The Statistical Package for the Social Sciences, version 23.0(SPSS) was used for data analysis. The relationship between the plasma EBV DNA level and CNN was evaluated using the χ2 test. Kaplan‐Meier methods were used to analyze the OS, PFS, LRFS, and DMFS, while the log‐rank test was used to compare the differences between survival curves. Univariate and multivariate analysis employed the Cox proportional hazards model to determine significant prognostic factors, which included: gender, age, WHO histological type, smoking, NPC family history, T category, N category, and other relevant factors. Two‐tailed P‐values < .05 were considered statistically significant.

3. RESULTS

3.1. Patients characteristics and survival outcomes

Six hundred and seven patients were prospectively enrolled between December 2006 and December 2012, and patient characteristics are listed in Table 1. The median follow‐up duration was 88 months (range, 1.0‐137.0 months); 54 of 607 patients (8.9%) were lost to follow‐up. By the last follow‐up examination, 19.6% (n = 119) of patients experienced disease progress, 10.4% (n = 63) of patients died, while 7.1% and 12.7% developed local regional recurrence and distant metastases, respectively. Distant metastasis was the main reason for treatment failure. For all NPC patients, the 5‐year OS, PFS, LRFS, and DMFS rates were 92.6%, 85.0%, 95.4%, and 90.1%, respectively.

3.2. EBV DNA assessment and clinical outcome

Of the 607 eligible patients, we chose a cutoff level of 4000 copies/mL to define low and high EBV DNA levels. The percentage of patients in the low‐level EBV DNA group and high‐level EBV DNA group was 63.6% (386 of 607) and 36.4% (221 of 607), respectively. The incidence of low‐level EBV DNA and high‐level EBV DNA in clinical stages II, III, and IV was 78.1% and 21.9%, 66.8% and 33.2%, 49.3%, and 50.7%, respectively (Figure 2). Patients in the low‐level EBV DNA group had significantly better 5‐year OS (96.8% vs 85.3%, P < .000), PFS (89.6% vs 76.2%, P = .001), and DMFS (93.5% vs 83.9%, P = .001) than patients in the high‐level EBV DNA group. However, there was no difference in the 5‐year LRFS between the low‐level EBV DNA and high‐level EBV DNA groups (P = .986). Kaplan‐Meier survival curves for the four groups are shown in Figure 3.

Figure 2.

Figure 2

The percentage of CNN status(left) and EBV DNA level(right) in different clinical stages. *II, clinical stage II; III, clinical stage III; IV, clinical stage IV; *non‐CNN, non cervical node necrosis; CNN, cervical node necrosis

Figure 3.

Figure 3

Kaplan‐Meier curves of overall (A), Progression‐free (B), Locoregional relapse‐free (C), and Distant metastasis‐free (D) survival outcomes for the 607 NPC patients stratified by EBV DNA level

In the multivariate analysis, the pretreatment high EBV DNA level was demonstrated to be an independent prognostic factor for OS (HR = 2.166, 95% CI: 1.258‐3.26, P = .005), PFS (HR = 1.619, 95% CI: 1.100‐2.382, P = .015), and DMFS (HR = 1.795, 95% CI: 1.107‐2.910, P = .018), but it was not statistically significant for LRFS.

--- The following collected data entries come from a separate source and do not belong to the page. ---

/-- OP and OP-IMM on n-bit operands: funct3 and the alternative bit. -/
def aluN (n f3 : Nat) (alt : Bool) (a b : Nat) : Nat :=
  let sh := b % n
  match f3 with
  | 0 => if alt then unsgn n ((a : Int) - b) else (a + b) % 2 ^ n
  | 1 => a * 2 ^ sh % 2 ^ n
  | 2 => if sgn n a < sgn n b then 1 else 0
  | 3 => if a % 2 ^ n < b % 2 ^ n then 1 else 0
  | 4 => a.xor b % 2 ^ n
  | 5 => if alt then sraN n a sh else a % 2 ^ n / 2 ^ sh
  | 6 => a.lor b % 2 ^ n
  | _ => a.land b % 2 ^ n

/-- Multiplication and division (M). -/
def mulN (n f3 a b : Nat) : Nat :=
  match f3 with
  | 0 => a * b % 2 ^ n
  | 1 => unsgn n (sgn n a * sgn n b / 2 ^ n)
  | 2 => unsgn n (sgn n a * ((b % 2 ^ n : Nat) : Int) / 2 ^ n)
  | 3 => a % 2 ^ n * (b % 2 ^ n) / 2 ^ n
  | 4 => divS n a b
  | 5 => divU n a b
  | 6 => remS n a b
  | _ => remU n a b

/-! ### Control and status registers (R250, R251) -/

/-- The value of a CSR that U-mode may read; none for any other. The cycle CSR gains a free number of cycles between ticks and never
falls (log entry 69). -/
def State.csrRead (s : State) (c csr : Nat) : Option (Nat × State) :=
  let g := s.core c
  match csr with
  | 0x001 => some (g.fcsr % 32, s)
  | 0x002 => some (g.fcsr / 32 % 8, s)
  | 0x003 => some (g.fcsr % 256, s)
  | 0x008 => some (g.vstart, s)
  | 0x009 => some (g.vcsr % 2, s)
  | 0x00A => some (g.vcsr / 2 % 4, s)
  | 0x00F => some (g.vcsr % 8, s)
  | 0xC00 =>
    let (v, s) := s.free
    let sub := max g.sub (v.toNat % 24)
    some ((g.cycle.toNat + sub) % 2 ^ 64, s.setCore c { g with sub := sub })
  | 0xC01 => some (s.now, s)
  | 0xC02 => some (g.instret.toNat, s)
  | 0xC20 => some (g.vl, s)
  | 0xC21 => some (g.vtype.toNat, s)
  | 0xC22 => some (64, s)
  | 0xCC0 => some (c, s)
  | 0xCC1 =>
    let r := s.rd (gcReg Reg.GC_STATUS c)
    some (bits r 12 8 + at_ 5 (bits r 13 13) + at_ 8 (bits r 20 16), s)
  | _ => none

/-- Write a CSR that U-mode may write. -/
def State.csrWrite (s : State) (c csr v : Nat) : State :=
  let g := s.core c
  match csr with
  | 0x001 => s.setCore c { g with fcsr := g.fcsr / 32 * 32 + v % 32 }
  | 0x002 => s.setCore c { g with fcsr := g.fcsr % 32 + v % 8 * 32 }
  | 0x003 => s.setCore c { g with fcsr := v % 256 }
  | 0x008 => s.setCore c { g with vstart := v % 512 }
  | 0x009 => s.setCore c { g with vcsr := g.vcsr / 2 * 2 + v % 2 }
  | 0x00A => s.setCore c { g with vcsr := g.vcsr % 2 + v % 4 * 2 }
  | 0x00F => s.setCore c { g with vcsr := v % 8 }
  | _ => s

/-! ### Registers -/

def State.gx (s : State) (c r : Nat) : Nat := ((s.core c).getX r).toNat
def State.setGx (s : State) (c r v : Nat) : State := s.setCore c ((s.core c).setX r (w v))
def State.gf (s : State) (c r : Nat) : Nat := (nth (s.core c).f r 0).toNat
def State.setGf (s : State) (c r v : Nat) : State :=
  let g := s.core c
  s.setCore c { g with f := setNth g.f r (w v) }

/-- An FP32 number in a register is boxed: its high half is all ones; else the operand is the canonical NaN. -/
def unbox (v : Nat) : Nat := if v / 2 ^ 32 = 2 ^ 32 - 1 then v % 2 ^ 32 else Fmt.fp32.canonNan
def box32 (v : Nat) : Nat := v % 2 ^ 32 + (2 ^ 32 - 1) * 2 ^ 32

/-- Read and write a floating-point register in a format. -/
def State.gfF (s : State) (c r : Nat) (dbl : Bool) : Nat := if dbl then s.gf c r else unbox (s.gf c r)
def State.setGfF (s : State) (c r : Nat) (dbl : Bool) (v : Nat) : State := s.setGf c r (if dbl then v else box32 v)
def fmtF (dbl : Bool) : Fmt := if dbl then .fp64 else .fp32

/-- Accrue floating-point flags. -/
def State.accrue (s : State) (c fl : Nat) : State :=
  let g := s.core c
  s.setCore c { g with fcsr := g.fcsr / 32 * 32 + (g.fcsr % 32).lor fl }

/-- The rounding mode of an rm field; none for a reserved one. -/
def State.rmMode (s : State) (c rm : Nat) : Option Rnd :=
  let r := if rm = 7 then (s.core c).fcsr / 32 % 8 else rm
  if r ≤ 4 then some (rmOf r) else none

/-! ### Instructions -/

/-- An instruction in execution: core, state, PC, length, bits as fetched, and the 32-bit form. -/
structure Ins where
  c : Nat
  s : State
  pc : Nat
  len : Nat
  raw : Nat
  i : Nat

def Ins.next (x : Ins) : Nat := x.pc + x.len
def Ins.illegal (x : Ins) : CoreOut := .trap 2 0 (w x.raw) x.s
def Ins.r1 (x : Ins) : Nat := x.s.gx x.c (iRs1 x.i)
def Ins.r2 (x : Ins) : Nat := x.s.gx x.c (iRs2 x.i)

/-- Retire with a result. -/
def Ins.put (x : Ins) (v : Nat) : CoreOut := .done x.next (x.s.setGx x.c (iRd x.i) v)

/-- OP, OP-IMM and their 32-bit forms. -/
def Ins.alu (x : Ins) : CoreOut :=
  let f3 := iF3 x.i
  let f7 := iF7 x.i
  let w32 (v : Nat) : Nat := sext 32 v
  match iOp x.i with
  | 0x13 =>
    let f6 := f7 / 2
    if f3 = 1 then (if f6 = 0 then x.put (aluN 64 1 false x.r1 (nbits x.i 25 20)) else x.illegal)
    else if f3 = 5 then
      (if f6 = 0 ∨ f6 = 0x10 then x.put (aluN 64 5 (f6 == 0x10) x.r1 (nbits x.i 25 20)) else x.illegal)
    else x.put (aluN 64 f3 false x.r1 (immI x.i))
  | 0x1B =>
    if f3 = 0 then x.put (w32 (aluN 32 0 false x.r1 (immI x.i)))
    else if f3 = 1 then (if f7 = 0 then x.put (w32 (aluN 32 1 false x.r1 (iRs2 x.i))) else x.illegal)
    else if f3 = 5 then
      (if f7 = 0 ∨ f7 = 0x20 then x.put (w32 (aluN 32 5 (f7 == 0x20) x.r1 (iRs2 x.i))) else x.illegal)
    else x.illegal
  | 0x33 =>
    if f7 = 1 then x.put (mulN 64 f3 x.r1 x.r2)
    else if f7 = 0 then x.put (aluN 64 f3 false x.r1 x.r2)
    else if f7 = 0x20 ∧ (f3 = 0 ∨ f3 = 5) then x.put (aluN 64 f3 true x.r1 x.r2)
    else x.illegal
  | _ =>
    if f7 = 1 ∧ (f3 = 0 ∨ 4 ≤ f3) then x.put (w32 (mulN 32 f3 (x.r1 % 2 ^ 32) (x.r2 % 2 ^ 32)))
    else if f7 = 0 ∧ (f3 = 0 ∨ f3 = 1 ∨ f3 = 5) then x.put (w32 (aluN 32 f3 false x.r1 x.r2))
    else if f7 = 0x20 ∧ (f3 = 0 ∨ f3 = 5) then x.put (w32 (aluN 32 f3 true x.r1 x.r2))
    else x.illegal

/-- Branches and jumps. -/
def Ins.branch (x : Ins) : CoreOut :=
  let a := x.r1
  let b := x.r2
  let go (t : Bool) : CoreOut := .done (if t then x.pc + immB x.i else x.next) x.s
  match iF3 x.i with
  | 0 => go (a == b)
  | 1 => go (a != b)
  | 4 => go (decide (s64 a < s64 b))
  | 5 => go (decide (s64 b ≤ s64 a))
  | 6 => go (decide (a < b))
  | 7 => go (decide (b ≤ a))
  | _ => x.illegal

/-- An access that does not complete: the exception (`cause` 5 or 7), or the wait. -/
def Ins.acc (x : Ins) (cause a : Nat) (r : Acc × State) (f : List Byte → State → CoreOut) : CoreOut :=
  match r with
  | (.ok bs, s) => f bs s
  | (.fault st, s) => .trap cause st (w a) (x.s.memoryOf s)
  | (.ask q, _) => .ask q

/-- A scalar load of `n` bytes. -/
def Ins.load (x : Ins) (n : Nat) (f : List Byte → State → CoreOut) : CoreOut :=
  let a := (x.r1 + immI x.i) % 2 ^ 64
  if a % n ≠ 0 then .trap 4 0 (w a) x.s else x.acc 5 a (x.s.coreRead x.c a n false) f

/-- A scalar store. -/
def Ins.store (x : Ins) (n v : Nat) : CoreOut :=
  let a := (x.r1 + immS x.i) % 2 ^ 64
  if a % n ≠ 0 then .trap 6 0 (w a) x.s
  else x.acc 7 a (x.s.coreWrite x.c a (toBytes n v) false) fun _ s => .done x.next s

def Ins.loadInt (x : Ins) : CoreOut :=
  let f3 := iF3 x.i
  if f3 = 7 then x.illegal
  else x.load (2 ^ (f3 % 4)) fun bs s =>
    let v := ofBytes bs
    .done x.next (s.setGx x.c (iRd x.i) (if f3 < 4 then sext (8 * 2 ^ f3) v else v))

def Ins.storeInt (x : Ins) : CoreOut := if 3 < iF3 x.i then x.illegal else x.store (2 ^ iF3 x.i) x.r2

/-- FLW, FLD, FSW, FSD (widths 2 and 3). -/
def Ins.loadFp (x : Ins) : CoreOut :=
  let dbl := iF3 x.i == 3
  x.load (if dbl then 8 else 4) fun bs s => .done x.next (s.setGfF x.c (iRd x.i) dbl (ofBytes bs))

def Ins.storeFp (x : Ins) : CoreOut :=
  let v := x.s.gf x.c (iRs2 x.i)
  if iF3 x.i = 3 then x.store 8 v else x.store 4 (v % 2 ^ 32)

/-- The operation of R341 that an AMO performs, by funct5. -/
def amoOp (f5 : Nat) : Option Nat :=
  match f5 with
  | 0x01 => some 0 | 0x00 => some 2 | 0x0C => some 3 | 0x08 => some 4 | 0x04 => some 5
  | 0x10 => some 6 | 0x14 => some 7 | 0x18 => some 8 | 0x1C => some 9
  | _ => none

/-- The status with which LR and SC do not reach a place: only LPDDR, the operand stores and scratch serve them (R253, R341). -/
def State.lrPlace (s : State) (c a : Nat) : Nat :=
  match s.corePlace a with
  | .scratch _ => St.ok
  | .text _ => St.misalign
  | .here l => atomicPlace l
  | .guest _ => if s.guestAllowed c then St.misalign else St.gatedeny
  | .remote _ _ => St.unmapped

/-- LR (R253). -/
def Ins.lr (x : Ins) (n : Nat) : CoreOut :=
  let a := x.r1
  if a % n ≠ 0 then .trap 4 0 (w a) x.s
  else
    let st := x.s.lrPlace x.c a
    if st ≠ 0 then .trap 5 st (w a) x.s
    else
      let s := x.s.dcacheDrop x.c (gaLocal a)
      x.acc 5 a (s.coreRead x.c a n false) fun bs s =>
        let s := s.setCore x.c { s.core x.c with resv := some (gaLocal a, n) }
        .done x.next (s.setGx x.c (iRd x.i) (sext (8 * n) (ofBytes bs)))

/-- SC (R253): it stores only while the reservation covers the bytes; a free bit says whether it fails even so. The bit and the code of
a failing SC depend on the instruction and the core's data alone (R248, log entry 37). -/
def Ins.sc (x : Ins) (n : Nat) : CoreOut :=
  let a := x.r1
  if a % n ≠ 0 then .trap 6 0 (w a) x.s
  else
    let st := x.s.lrPlace x.c a
    if st ≠ 0 then .trap 7 st (w a) x.s
    else
      let held := match (x.s.core x.c).resv with
        | some (b, k) => decide (b ≤ gaLocal a) && decide (gaLocal a + n ≤ b + k)
        | none => false
      let g := x.s.core x.c
      let key := [x.raw, a, x.r2, g.instret.toNat, (g.resv.getD (0, 0)).1, (g.resv.getD (0, 0)).2]
      let s := x.s.setCore x.c { g with resv := none }
      if held && bit (Config.coreFree (3 :: key)) 0 then
        x.acc 7 a (s.coreWrite x.c a (toBytes n x.r2) false) fun _ s => .done x.next (s.setGx x.c (iRd x.i) 0)
      else
        .done x.next (s.setGx x.c (iRd x.i) (1 + (Config.coreFree (4 :: key)).toNat % (2 ^ 64 - 1)))

def Ins.amo (x : Ins) : CoreOut :=
  let f3 := iF3 x.i
  if f3 ≠ 2 ∧ f3 ≠ 3 then x.illegal else
  let n := 2 ^ f3
  match iF7 x.i / 4 with
  | 2 => if iRs2 x.i = 0 then x.lr n else x.illegal
  | 3 => x.sc n
  | f5 =>
    match amoOp f5 with
    | none => x.illegal
    | some op =>
      let a := x.r1
      if a % n ≠ 0 then .trap 6 0 (w a) x.s
      else x.acc 7 a (x.s.coreAtomic x.c a n op (toBytes n x.r2)) fun bs s =>
        .done x.next (s.setGx x.c (iRd x.i) (sext (8 * n) (ofBytes bs)))

/-- FENCE, FENCE.I and the cache-block operations (R254). -/
def Ins.miscMem (x : Ins) : CoreOut :=
  match iF3 x.i with
  | 0 => .done x.next x.s
  | 1 => .done x.next (x.s.setCore x.c { x.s.core x.c with icache := [] })
  | 2 =>
    if iRd x.i ≠ 0 ∨ 2 < iImm x.i then x.illegal
    else
      let a := x.r1
      match x.s.corePlace a with
      | .here l =>
        let st := if placeOf l = .none then St.unmapped else if cacheable l then x.s.memCheck x.c (l / 64 * 64) 64 else St.ok
        if st ≠ 0 then .trap 7 st (w a) x.s
        else .done x.next (if iImm x.i = 1 then x.s else x.s.dcacheDrop x.c l)
      | _ => .done x.next x.s
  | _ => x.illegal

/-- Zicsr. A read-only CSR is not written; CSRRS and CSRRC with a zero source write nothing. -/
def Ins.csr (x : Ins) : CoreOut :=
  let f3 := iF3 x.i
  let n := iImm x.i
  let src := if 4 ≤ f3 then iRs1 x.i else x.r1
  let writes := f3 % 4 == 1 || iRs1 x.i != 0
  match x.s.csrRead x.c n with
  | none => x.illegal
  | some (old, s) =>
    if writes && decide (0xC00 ≤ n) then x.illegal
    else
      let new := if f3 % 4 = 1 then src else if f3 % 4 = 2 then old.lor src else old - old.land src
      let s := if writes then s.csrWrite x.c n new else s
      .done x.next (s.setGx x.c (iRd x.i) old)

/-- EBREAK under an authenticated debug session halts the core for the debugger (R265). -/
def Ins.ebreak (x : Ins) : CoreOut :=
  if x.s.perm 0 then .stay ((x.s.clearReplies x.c).setGcState x.c 4) else .trap 3 0 (w x.pc) x.s

def Ins.system (x : Ins) : CoreOut :=
  match iF3 x.i with
  | 0 =>
    if x.i = 0x00000073 then .trap 8 0 (w (x.s.gx x.c 10)) x.s
    else if x.i = 0x00100073 then x.ebreak
    else x.illegal
  | 4 => x.illegal
  | _ => x.csr

/-- Retire with a floating-point result and its flags. -/
def Ins.putF (x : Ins) (dbl : Bool) (r : Nat × Nat) : CoreOut :=
  .done x.next ((x.s.setGfF x.c (iRd x.i) dbl r.1).accrue x.c r.2)

/-- Retire with an integer result and flags. -/
def Ins.putXF (x : Ins) (v fl : Nat) : CoreOut := .done x.next ((x.s.setGx x.c (iRd x.i) v).accrue x.c fl)

/-- The fused multiply-adds. -/
def Ins.fma (x : Ins) : CoreOut :=
  let fmt := nbits x.i 26 25
  match x.s.rmMode x.c (iF3 x.i) with
  | none => x.illegal
  | some m =>
    if 1 < fmt then x.illegal else
    let dbl := fmt == 1
    let f := fmtF dbl
    let a := x.s.gfF x.c (iRs1 x.i) dbl
    let b := x.s.gfF x.c (iRs2 x.i) dbl
    let d := x.s.gfF x.c (iRs3 x.i) dbl
    match iOp x.i with
    | 0x43 => x.putF dbl (f.fpFma m a b d)
    | 0x47 => x.putF dbl (f.fpFma m a b (f.flip d))
    | 0x4B => x.putF dbl (f.fpFma m (f.flip a) b d)
    | _ => x.putF dbl (f.fpFma m (f.flip a) b (f.flip d))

3.3. Incidence of CNN and survival outcome

Among the entire cohort of 607 patients with positive lymph node metastases, the incidence of CNN was 183 (30.1%); age, gender, WHO pathology, T stage, N stage, overall stage, and type of treatment according to lymph node status is listed in Table 1. The incidence of CNN in N1, N2, and N3 stage was 20.2% (54 of 267), 36.4% (108 of 297), and 48.8% (21 of 43), respectively (P < .001). The rates of non‐CNN and CNN in clinical stages II, III, and IV were 85.9% and 14.1%, 68.8% and 31.2%, and 65.8% and 34.2%, respectively (Figure 2). There was no significant difference in the distribution of gender (P = .236), age (P = .860), WHO pathology (P = .256), T category (P = .574), or type of therapy (P = .565) while significant differences were observed for N category (P < .001) and overall stage (P = .035) when the patients were stratified by CNN.

In our study, all NPC patients with positive lymph node metastasis. We measured the maximum diameter of lymph node. Among them, 17.6% (107/607) individuals had a maximum diameter in excess 27 mm. Of the 183 CNN patients, there were 62.6% (67/183) patients who reached the maximum diameter of the lymph node exceeding 27 mm. In the 424 non‐CNN patients, only 40 (9.4%) patients exceeded 27 mm for the maximum diameter of lymph node. However, in the CNN group, 67 (62.6%) patients achieved or exceeded that size. Furthermore, CNN was significantly related to the maximum diameter of lymph node, with a correlation coefficient of .327 (P < .001).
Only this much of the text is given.